Исходя из этих соображений, он предложил господину сенешалю встретиться. Надо сказать, что высшие чины ордена, даже проживая в одном городе, месяцами не встречались друг с другом. Эта мода сама собою ввелась после дела прокаженного короля. Победа ссорит победителей. У сенешаля и у казначея, также как и у великого магистра появились свои вооруженные отряды, свои любимые места пребывания, заседания малого капитула совсем почти перестали проводиться. Это произошло уже после смерти графа де Торрожа. Понимая, что от приглашения в резиденцию великого магистра сенешаль скорей всего постарается уклониться, и, не желая, само собой, отправляться в гости к нему, граф де Ридфор решил устроить охоту, возобновить популярную забаву прошлых лет. Конечно, были приглашены все более менее значительные орденские чины, вплоть до главного кузнеца и начальника знаменосцев. Каждый прибыл со своими псарями, собаками, оруженосцами. В этой шумной толпе легко было скрыть свой истинный интерес.
Граф де Жизор, обнаруживая свой природный ум, сразу догадался для чего затевается на самом пороге военных действий это громоздкое развлечение, и вел себя так, что графу де Ридфору не составило труда уединиться с ним для конфиденциальной беседы.

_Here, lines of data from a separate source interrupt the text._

/-- A read of any size after a write of any size gives each byte written last and keeps the others (D6 to D9, log 8 to
10). Rests on 20_memory.md section 3; 92_eei_decisions.md D6, D7, D8, D9. -/
def Obligations.StoreThenLoadReturnsTheStoredBytes : Prop :=
  ∀ (s : State) (a b v : Word) (m n : AccessSize),
    (∀ j k, j < m.bytes → k < n.bytes → accessedIndex b k = accessedIndex a j →
      ((s.memWrite a m v).memRead b n).extractLsb' (8 * k) 8 = v.extractLsb' (8 * j) 8) ∧
    (∀ k, k < n.bytes → (∀ j, j < m.bytes → accessedIndex b k ≠ accessedIndex a j) →
      ((s.memWrite a m v).memRead b n).extractLsb' (8 * k) 8 = s.dmemByte (accessedIndex b k)) ∧
    (∀ k, k < n.bytes → ((s.memWrite a m v).memRead a n).extractLsb' (8 * k) 8 =
      if k < m.bytes then v.extractLsb' (8 * k) 8 else s.dmemByte (accessedIndex a k)) ∧
    ((s.memWrite a m v).memRead b n).toNat < 2 ^ (8 * n.bytes) ∧
    ((s.memWrite a n v).memRead a n).toNat = v.toNat % 2 ^ (8 * n.bytes) ∧
    ∀ i, i < 4 → ((s.memWrite a .four v).memRead (a + BitVec.ofNat 32 i) .one).toNat = v.toNat / 2 ^ (8 * i) % 256

/-- LoadExtend sign- or zero-extends the low 8 or 16 bits, or passes the word. Rests on 20_memory.md section 3;
00_scope.md section 5. -/
def Obligations.LoadExtendByWidth : Prop :=
  ∀ raw : Word,
    (loadExtend .byte raw).toInt = signedValue 8 (raw.toNat % 2 ^ 8) ∧
    (loadExtend .half raw).toInt = signedValue 16 (raw.toNat % 2 ^ 16) ∧
    loadExtend .word raw = raw ∧
    (loadExtend .byteUnsigned raw).toNat = raw.toNat % 2 ^ 8 ∧
    (loadExtend .halfUnsigned raw).toNat = raw.toNat % 2 ^ 16

/-- LUI writes imm[19:0] shifted left by 12 and changes nothing else but the pc. Follows R130. -/
def Obligations.LuiLoadsTheShiftedImmediate : Prop :=
  WordsDecodeTo 0x0000007F#32 0x00000037#32 (fun w => .lui (fieldRd w) (immU w)) ∧
  ∀ (rd : Reg) (imm : Word) (s : State),
    Computes (.lui rd imm) s rd (fun v => v.toNat = imm.toNat % 2 ^ 20 * 2 ^ 12)

/-- AUIPC writes pc + (imm[19:0] << 12), wrapping (D27), and changes nothing else but the pc. Rests on
40_upper_immediate.md; 92_eei_decisions.md D10, D27. -/
def Obligations.AuipcAddsTheShiftedImmediateToThePc : Prop :=
  WordsDecodeTo 0x0000007F#32 0x00000017#32 (fun w => .auipc (fieldRd w) (immU w)) ∧
  ∀ (rd : Reg) (imm : Word) (s : State),
    Computes (.auipc rd imm) s rd (fun v => v.toNat = (s.pc.toNat + imm.toNat % 2 ^ 20 * 2 ^ 12) % 2 ^ 32)

/-- JAL writes pc + 4 to rd and goes to its target; an unbound label is UnknownLabel with nothing written (D36, log 13).
Rests on 41_jumps.md; 92_eei_decisions.md D14, D36. -/
def Obligations.JalLinksAndJumps : Prop :=
  WordsDecodeTo 0x0000007F#32 0x0000006F#32 (fun w => .jal (fieldRd w) (.offset (immJ w))) ∧
  ∀ (rd : Reg) (s : State),
    (∀ off : Word, ∃ t, exec (.jal rd (.offset off)) s = .next t ∧
      WritesRegister s t rd (s.pc + 4#32) (s.pc + off)) ∧
    (∀ (name : LabelName) (a : Word), s.labelAddress name = some a → ∃ t, exec (.jal rd (.label name)) s = .next t ∧
      WritesRegister s t rd (s.pc + 4#32) a) ∧
    (∀ name : LabelName, s.labelAddress name = none → exec (.jal rd (.label name)) s = .fault (.unknownLabel name)) ∧
    (∀ name : LabelName, s.labelAddress name = none → s.fetch = .instr (.jal rd (.label name)) →
      run 1 s = (s, .error (.unknownLabel name)))

/-- JALR goes to x[base] + offset with bit 0 cleared and writes pc + 4 to rd, also where rd = base (old value: D16, log
11). Rests on 41_jumps.md; 10_state.md section 2; 92_eei_decisions.md D16. -/
def Obligations.JalrLinksAndJumpsToTheEvenSum : Prop :=
  WordsDecodeTo 0x0000707F#32 0x00000067#32 (fun w => .jalr (fieldRd w) (fieldRs1 w) (immI w)) ∧
  ∀ (rd base : Reg) (offset : Word) (s : State), ∃ t a, exec (.jalr rd base offset) s = .next t ∧
    a.toNat = ((s.readReg base).toNat + offset.toNat) % 2 ^ 32 / 2 * 2 ∧ WritesRegister s t rd (s.pc + 4#32) a

/-- A Label resolves to its bound address or raises UnknownLabel; an Offset is added unscaled to the pc, wrapping. Rests
on 41_jumps.md (target resolution); 30_encoding.md Part 1. -/
def Obligations.TargetsResolveByTableOrByOffset : Prop :=
  ∀ (s : State) (name : LabelName) (a off : Word),
    (s.labelAddress name = some a → s.resolve (.label name) = .ok a) ∧
    (s.labelAddress name = none → s.resolve (.label name) = .error (.unknownLabel name)) ∧
    ∃ t : Word, s.resolve (.offset off) = .ok t ∧ t.toNat = (s.pc.toNat + off.toNat) % 2 ^ 32

/-- BEQ is taken iff x[rs1] = x[rs2], BNE iff not. Follows R151, R152. What a branch that is not taken does where its
label is unbound is the spec's decision D15: UntakenBranchesIgnoreUnboundLabels. -/
def Obligations.EqualityBranchesGoToTheTargetWhenTaken : Prop :=
  WordsDecodeTo 0x0000707F#32 0x00000063#32
    (fun w => .beq (fieldRs1 w) (fieldRs2 w) (.offset (immB w))) ∧
  WordsDecodeTo 0x0000707F#32 0x00001063#32
    (fun w => .bne (fieldRs1 w) (fieldRs2 w) (.offset (immB w))) ∧
  ∀ (rs1 rs2 : Reg) (target : JumpTarget) (s : State),
    BranchesWhen (s.readReg rs1 = s.readReg rs2) (.beq rs1 rs2 target) target s ∧
    BranchesWhen (s.readReg rs1 ≠ s.readReg rs2) (.bne rs1 rs2 target) target s

/-- BLT is taken iff s(x[rs1]) < s(x[rs2]), BGE iff s(x[rs1]) >= s(x[rs2]). Follows R153, R154. What a branch that is
not taken does where its label is unbound is the spec's decision D15: UntakenBranchesIgnoreUnboundLabels. -/
def Obligations.SignedBranchesGoToTheTargetWhenTaken : Prop :=
  WordsDecodeTo 0x0000707F#32 0x00004063#32
    (fun w => .blt (fieldRs1 w) (fieldRs2 w) (.offset (immB w))) ∧
  WordsDecodeTo 0x0000707F#32 0x00005063#32
    (fun w => .bge (fieldRs1 w) (fieldRs2 w) (.offset (immB w))) ∧
  ∀ (rs1 rs2 : Reg) (target : JumpTarget) (s : State),
    BranchesWhen ((s.readReg rs1).toInt < (s.readReg rs2).toInt) (.blt rs1 rs2 target) target s ∧
    BranchesWhen ((s.readReg rs2).toInt ≤ (s.readReg rs1).toInt) (.bge rs1 rs2 target) target s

Великий магистр сразу же схватил «орла за клюв». Он применил тот же прием, что продемонстрировал ему де Сантор — заявил, что прекрасно понимает положение сенешаля, его естественное желание совершить последний и решительный шаг в своем возвышении. Сенешаль был несколько смущен, и даже не валом внезапной откровенности, а непривычным поведением великого магистра. Не так должен был бы вести себя человек с репутацией полоумного рубаки и гордеца.
— Вы, вероятно, считаете меня грубым прямолинейным, недальновидным человеком, — продолжал де Ридфор, — не волнуйтесь, я не обижаюсь. Совершенно не вижу, почему бы настоящему рыцарю не быть прямолинейным и даже грубым. Но сейчас дело не в том, как вы ко мне относитесь. Сейчас я высшее должностное лицо ордена и в обход своих человеческих пристрастий обязан заботиться о благе этого ордена.
Далее, граф де Ридфор объяснил в чем он видит это благо. В целостности и единстве, по крайней мере. Ибо тяжелые времена вырвались из области ожиданий, они уже на дворе.
— В чем вы видите мой вклад в обеспечение этого единства? — спросил понятливый сенешаль.